*** DATA TO EXAMINE Section Begins ***

/-! ## LOAD (03 R112) -/

/-- Older route of two live entries (01 R64). -/
def entryOlder (cx : Ctx) (x : DieSt) (i j : Nat) : Bool :=
  let a := getRoute x i
  let b := getRoute x j
  olderKey a.key (tieId cx x (isProxy a) a.routeId) b.key (tieId cx x (isProxy b) b.routeId)

/-- Insert an entry index into a list ordered oldest first. -/
def insertOlder (cx : Ctx) (x : DieSt) (i : Nat) : List Nat → List Nat
  | [] => [i]
  | j :: t => if entryOlder cx x i j then i :: j :: t else j :: insertOlder cx x i t

/-- Entry indexes oldest first. -/
def oldestFirst (cx : Ctx) (x : DieSt) (l : List Nat) : List Nat := l.foldr (insertOlder cx x) []

/-- A route with work in waves 5 and 6. -/
def hasRequestWork (e : RouteEntry) : Bool := decide (e.state = rsPROBING) || decide (e.state = rsPROBED)

/-- A set route: it holds locks (03 R125, R128). -/
def isSetRoute (e : RouteEntry) : Bool :=
  [rsCALLING, rsLOCKED, rsPROVEN, rsENTERED, rsAPPROACH, rsFAILED, rsRELEASING].contains e.state

/-- The engine's work at the start of PROPAGATE: what belongs to one cycle is cleared. -/
def freshWork (w : RouteWork) : RouteWork :=
  let keep := w.waiting || w.granted
  { w with loaded := false, nack := w.nack, flankBad := none, expect := 0, acks := [], approach := none,
           nextProbe := none, released := false,
           alt := if keep then w.alt else 0, selected := keep && w.selected, firstHold := none,
           hold := if keep then w.hold else none, remote := keep && w.remote,
           flankStarted := keep && w.flankStarted }

/-- Load one route into the step stores, or give its refusal. -/
def loadRoute (cx : Ctx) (x : DieSt) (i : Nat) : DieSt :=
  let e := getRoute x i
  let ok := allChecks cx x (isProxy e) e.routeId.toNat
  let d := entryDesc cx x e
  if !ok || !d.valid then
    if hasRequestWork e then setNack i rnDESCRIPTOR x else modWork x i (fun w => { w with descBad := true, descNew := !w.descBad })
  else
    let steps := routeSteps x (isProxy e) e.routeId d
    if hasRequestWork e then
      if stepsFit (x.steps.filter (fun s => (findRoute x s.foreign s.route).any (fun j => hasRequestWork (getRoute x j))))
          steps then
        modWork { x with steps := x.steps ++ steps } i (fun w => { w with loaded := true })
      else setNack i rnSTEPFULL x
    else modWork { x with steps := x.steps ++ steps } i (fun w => { w with loaded := true, descBad := false, descNew := false })

/-- ZONE_OUT latches (03 R112). -/
def latchZones (x : DieSt) : DieSt :=
  let latches := fun (c : CellRec) => isCls .zone c || isCls .keyLock c
  let y := mapCells x (fun n c => if latches c && !regHalted x (regionOf n) then fabricRead c else c)
  let zones := y.cells.filter (fun p => latches p.2 && (decide (p.2.pos ≠ posNORMAL) || decide (p.2.cmd = cmdKEY)))
  let covered := zones.flatMap (fun p =>
    ((numsFrom 0 4).filter (fun q => decide (adjLink (portOf p.2 q) = 2))).map (fun q => adjCell (portOf p.2 q)))
  { y with zoneOut := covered.foldl (fun m n => putA false n true m) [] }

/-- PROPAGATE begins (03 R110, 01 R35): shadow copy, LOAD. -/
def startPropagate (cx : Ctx) (x : DieSt) : DieSt :=
  let live := activeRoutes x
  let x1 := { x with shadow := x.cells, wave := .load, propDone := false, waveCut := false, refreshCut := false,
                     steps := [] }
  let bad := x.routes.filter (fun p => !entryReadable p.2 && !regHalted x (entryRegion x p.2))
  let x2 := live.foldl (fun y i => modWork y i freshWork) (bad.foldl (fun y p => setFailed y p.1 p.2 rnLOCKLOST) x1)
  let reqs := oldestFirst cx x2 (live.filter (fun i => hasRequestWork (getRoute x2 i)))
  let sets := live.filter (fun i => isSetRoute (getRoute x2 i))
  latchZones ((reqs ++ sets).foldl (fun y i => loadRoute cx y i) x2)

/-! ## Entering the waves -/

/-- A proxy whose requesting territory is lost: it keeps every lock (11 R352). -/
def isFrozen (cx : Ctx) (x : DieSt) (e : RouteEntry) : Bool := isProxy e && cx.lostTerr.contains (entryDesc cx x e).reqTerr

/-- RELEASE wave: the tokens decided at the previous evaluation (03 R136); of a path decision the first entry goes, and every answer
sends the next. From a descriptor that fails nothing but the broadcast of RELEASING is sent (03 R522). -/
def releaseTokens (cx : Ctx) (x : DieSt) (i : Nat) : List Token :=
  let e := getRoute x i
  let w := getWork x i
  let d := entryDesc cx x e
  if isFrozen cx x e then []
  else if e.state = rsRELEASING then [engTok e tyRELEASE 0 0 kPATH hopAll 0 0]
  else if w.descBad then []
  else
    let path := (w.relPath.take 1).map (pathRelease e d)
    let ovl := if !w.relOverlap then []
      else if isProxy e then
        ((numsFrom 0 8).filter (bitOf w.ovlHeld)).map (fun k =>
          let h := ((alternatives x d).getD e.alt.toNat []).getD k 0
          engTok e tyRELEASE (entCell h) 0 kOVERLAP (BitVec.ofNat 6 k) (entPos h) 0)
      else [engTok e tyRELEASE 0 0 kOVERLAP 0 0 0]
    path ++ ovl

*** DATA TO EXAMINE Section Ends ***

INSTRUCTIONS TO FOLLOW: Go line by line through the data and copy any that contain "rsRELEASING".

PROBLEM SOLUTION:
  [rsCALLING, rsLOCKED, rsPROVEN, rsENTERED, rsAPPROACH, rsFAILED, rsRELEASING].contains e.state
  else if e.state = rsRELEASING then [engTok e tyRELEASE 0 0 kPATH hopAll 0 0]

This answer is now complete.